How to Prepare Your Virtual Teams for the Long Haul

Date

May 26, 2020

Author

180 Engineering

Category
180 Insight

Before the pandemic, there were no playbooks for how to convert a co-located team to 100% virtual in a matter of days and we’re finding in our research that the conversion process — and the results — has differed substantially from team to team, even within the same organization. This variability puts tremendous strain on individual employees who are now navigating not just one whole new way of working, but often several.

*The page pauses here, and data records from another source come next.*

-- ==== Sys2Proof/Machine/Flags.lean ====
section
/-! DEFINITION. Error flags: the raising of errors (R459), records and the error queue (R462 to R467), and the outputs they drive
(R458). -/

namespace Sys2Proof.Machine

/-- R457: the codes of the containment domain kinds. -/
def DomKind.code : DomKind → Nat
  | .module => 0 | .core => 1 | .queue => 2 | .channel => 3 | .hub => 4 | .ucie => 5 | .port => 6 | .slice => 7
  | .hostPort => 8 | .job => 9

/-- R457: the highest class that a kind reaches by escalation. -/
def DomKind.highest : DomKind → Nat
  | .module => 1
  | .ucie => 2 | .port => 2 | .hostPort => 2
  | _ => 3

/-- R456: the error classes. -/
def corrected : Nat := 0
def contained : Nat := 1
def degrading : Nat := 2
def jobFatal : Nat := 3

/-- R462: the 32 bytes of a record. -/
def ErrRec.bytes (r : ErrRec) : List Byte :=
  leBytes 8 (r.seq * 65536 + r.version % 65536) ++ leBytes 8 r.time ++ leBytes 2 r.source ++
  leBytes 1 (put r.cls 7 6 + put r.firstCls 5 4) ++
  leBytes 1 (b2n r.isOpen + 2 * b2n r.escalated + 4 * b2n r.coalesced + 8 * b2n r.overflow + 16 * b2n r.memDomain.isSome) ++
  leBytes 4 r.count ++ leBytes 1 r.kind.code ++ leBytes 1 (r.memDomain.getD 0) ++ leBytes 2 r.domId ++ leBytes 4 r.detail

/-- The records held (R466). -/
def ErrQueue.held (q : ErrQueue) : List ErrRec := q.slots.filterMap (·.2)

/-- The open records, held or not (R464, R466). -/
def ErrQueue.opened (q : ErrQueue) : List ErrRec := (q.held.filter (·.isOpen)) ++ q.offQueue

/-- R458: a DEGRADING or JOB-FATAL record is held. -/
def ErrQueue.alert (q : ErrQueue) : Bool := q.held.any (fun r => decide (degrading ≤ r.cls))

/-- R466: record `r` put into slot seq mod 256. -/
def ErrQueue.setSlot (q : ErrQueue) (r : ErrRec) : ErrQueue := { q with slots := SMap.set none q.slots (r.seq % 256) (some r) }

/-- R466: a new record stored in its slot; where the slot holds a record not released, it replaces the newest held one, whose version goes
on (R462). The count of lost records runs on, so that R480 holds of it; the register that shows it saturates. [DEDUCED, log 68] -/
def ErrQueue.store (q : ErrQueue) (r : ErrRec) : ErrQueue × ErrRec :=
  match SMap.get none q.slots (q.nextSeq % 256) with
  | none =>
    let r := { r with seq := q.nextSeq }
    ({ q.setSlot r with nextSeq := q.nextSeq + 1, newest := q.nextSeq, stored := q.stored + 1 }, r)
  | some _ =>
    let top := q.held.foldl (fun m x => if m.seq < x.seq then x else m) {}
    let r := { r with seq := top.seq, overflow := true, version := top.version + 1 }
    ({ q.setSlot r with newest := top.seq, lost := q.lost + 1,
                        offQueue := if top.isOpen then q.offQueue ++ [top] else q.offQueue }, r)

/-- R467: the vectors of OBS_ERRQ_CTL, for a record stored or escalated to class `cls`. -/
def State.errVectors (s : State) (cls : Nat) : State :=
  let ctl := s.reg 0x03B00020
  if fld ctl 31 30 ≤ cls then
    let s := if bit ctl 22 then s.raiseMsix .ha (fld ctl 10 0) else s
    if bit ctl 23 then s.raiseMsix .hb (fld ctl 21 11) else s
  else s

/-- R463: a CORRECTED record of the same source and domain, raised within the last second and still held. -/
def ErrQueue.coalesceInto (q : ErrQueue) (now source : Nat) (kind : DomKind) (id : Nat) : Option ErrRec :=
  q.held.find? (fun r => r.cls == corrected && r.source == source && r.kind == kind && r.domId == id &&
    decide (now ≤ r.time + 1000000000))

/-- R465: the open record of a containment domain. -/
def ErrQueue.openOf (q : ErrQueue) (kind : DomKind) (id : Nat) : Option ErrRec :=
  q.opened.find? (fun r => r.kind == kind && r.domId == id)

/-- R465: a record after an error of class `cls` merges into it; the steps of the old class not yet done are abandoned. -/
def ErrRec.merge (r : ErrRec) (cls : Nat) : ErrRec :=
  let up := min (max cls (r.cls + 1)) r.kind.highest
  { r with count := sat 32 (r.count + 1), cls := up, escalated := true, version := r.version + 1,
           step := if up = r.cls then r.step else 0 }

/-- R459, R463 to R467: an error raised. [DEDUCED, log 67] -/
def State.raiseError (s : State) (source cls : Nat) (kind : DomKind) (id : Nat) (memDom : Option Nat) (detail : Nat) : State :=
  let q := { s.errq with raised := s.errq.raised + 1 }
  let fresh : ErrRec := { time := s.now, source := source, cls := cls, firstCls := cls, isOpen := decide (cls ≠ corrected),
                          memDomain := memDom, kind := kind, domId := id, detail := detail }
  match (if cls = corrected then q.coalesceInto s.now source kind id else none) with
  | some r =>
    let r := { r with count := sat 32 (r.count + 1), coalesced := true, version := r.version + 1 }
    { s with errq := { q.setSlot r with coalesced := q.coalesced + 1 } }
  | none =>
    match q.openOf kind id with
    | some r =>
      let m := r.merge cls
      if q.offQueue.any (fun x => x == r) then
        let (q, m) := ErrQueue.store { q with offQueue := q.offQueue.filter (fun x => x != r) }
          { m with overflow := true, version := 0, time := s.now }
        (State.errVectors { s with errq := q } m.cls).chalkError m.source m.seq m.cls m.memDomain
      else
        let s := { s with errq := { q.setSlot m with merged := q.merged + 1 } }
        if m.cls = r.cls then s else (s.errVectors m.cls).chalkError m.source m.seq m.cls m.memDomain
    | none =>
      let (q, r) := q.store fresh
      (State.errVectors { s with errq := q } cls).chalkError source r.seq cls memDom

/-- A CONTAINED error logged against a core queue: source 0x010C (R459), with detail cseq[31:0] (R573). -/
def State.logQueue (s : State) (source qi domain cseq : Nat) : State :=
  (s.raiseError source contained .queue qi (some domain) (cseq % 2 ^ 32)).addCtx domain 11 1

/-- R413: the AER status bits; bit 14 Completion Timeout, 12 Poisoned TLP, 15 Completer Abort, 16 Unexpected Completion, 18 Malformed
TLP, 20 Unsupported Request, and bit 22 for a misuse that only the module logs. -/
def State.logPort (s : State) (p : HostPort) (aer : Nat) : State :=
  let s := s.modPort p (fun x => { x with aerUnc := if aer = 0 then x.aerUnc else x.aerUnc ||| 2 ^ aer })
  s.raiseError 0x0402 contained .hostPort (portNum p) none (s.port p).aerUnc

/-- R20, R22, R250, R416, R438: misuse of a register by a host, logged as source 0x0402. -/
def State.misuse (s : State) (p : HostPort) : State := s.logPort p 0

/-- R573: the detail of a PORT error not caused by a transport message. [DEDUCED, log 68] -/
def State.portDetail (s : State) (p : Nat) : Nat :=
  let x := s.fport p
  put x.partnerId 13 0 + put (b2n x.partnerSwitch) 17 17

/-- An error charged to a fabric port. -/
def State.errPort (s : State) (source cls p : Nat) : State := s.raiseError source cls .port p none (s.portDetail p)

/-- R573: an error charged to a fabric port for a transport message from `src`. -/
def State.errMsg (s : State) (p src : Nat) : State := s.raiseError 0x0304 contained .port p none (put src 13 0 + 2 ^ 16)

/-- R512: the longest hold of an image's activation, over all its units, in ns. [DEDUCED, log 76] -/
def activationHold (j : Nat) : Nat := [300000000, 50000000, 240000000, 10000, 80000000].getD j 0

/-- R512: image `j` is activating. -/
def State.activating (s : State) (j : Nat) : Bool := match s.sec.activation with | some a => a.cur == j | none => false

/-- R512: image `j` is activating and unit `u` of it restarts, where the units restart in turn and each takes `each` ns.
[DEDUCED, log 76] -/
def State.unitRestarts (s : State) (j each u : Nat) : Bool :=
  match s.sec.activation with
  | some a => a.cur == j && (s.now + activationHold j - a.deadline) / each == u
  | none => false

/-- R458, R452, R454: ALERT_N is asserted. -/
def State.alertAsserted (s : State) : Bool := s.power.standby && s.power.pwrGood && (s.errq.alert || s.power.capAlert || s.power.hold)

/-- R556: MOD_HEALTH is high. -/
def State.modHealth (s : State) : Bool := s.power.standby && s.power.pwrEn && s.ready

end Sys2Proof.Machine
end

The pressures on teams will continue for the foreseeable future as companies shift their focus to how and when to return employees to the office setting. Now is the time to take stock of the design and status of your organization’s teams, considering both their tasks and people. Doing so will allow you to triage problems, create stability, and invest in sustainable solutions.

Teamwork Has Gotten Harder
In December, before the coronavirus was widespread, we conducted a survey of over 200 executives working in a wide variety of multinational companies. These professionals sat on an average of three teams each and even then, they found working across these various teams challenging. For example, 76% reported having difficulty feeling connected to their teammates, with cited reasons ranging from perceived differences in personality to the strain of working across time zones.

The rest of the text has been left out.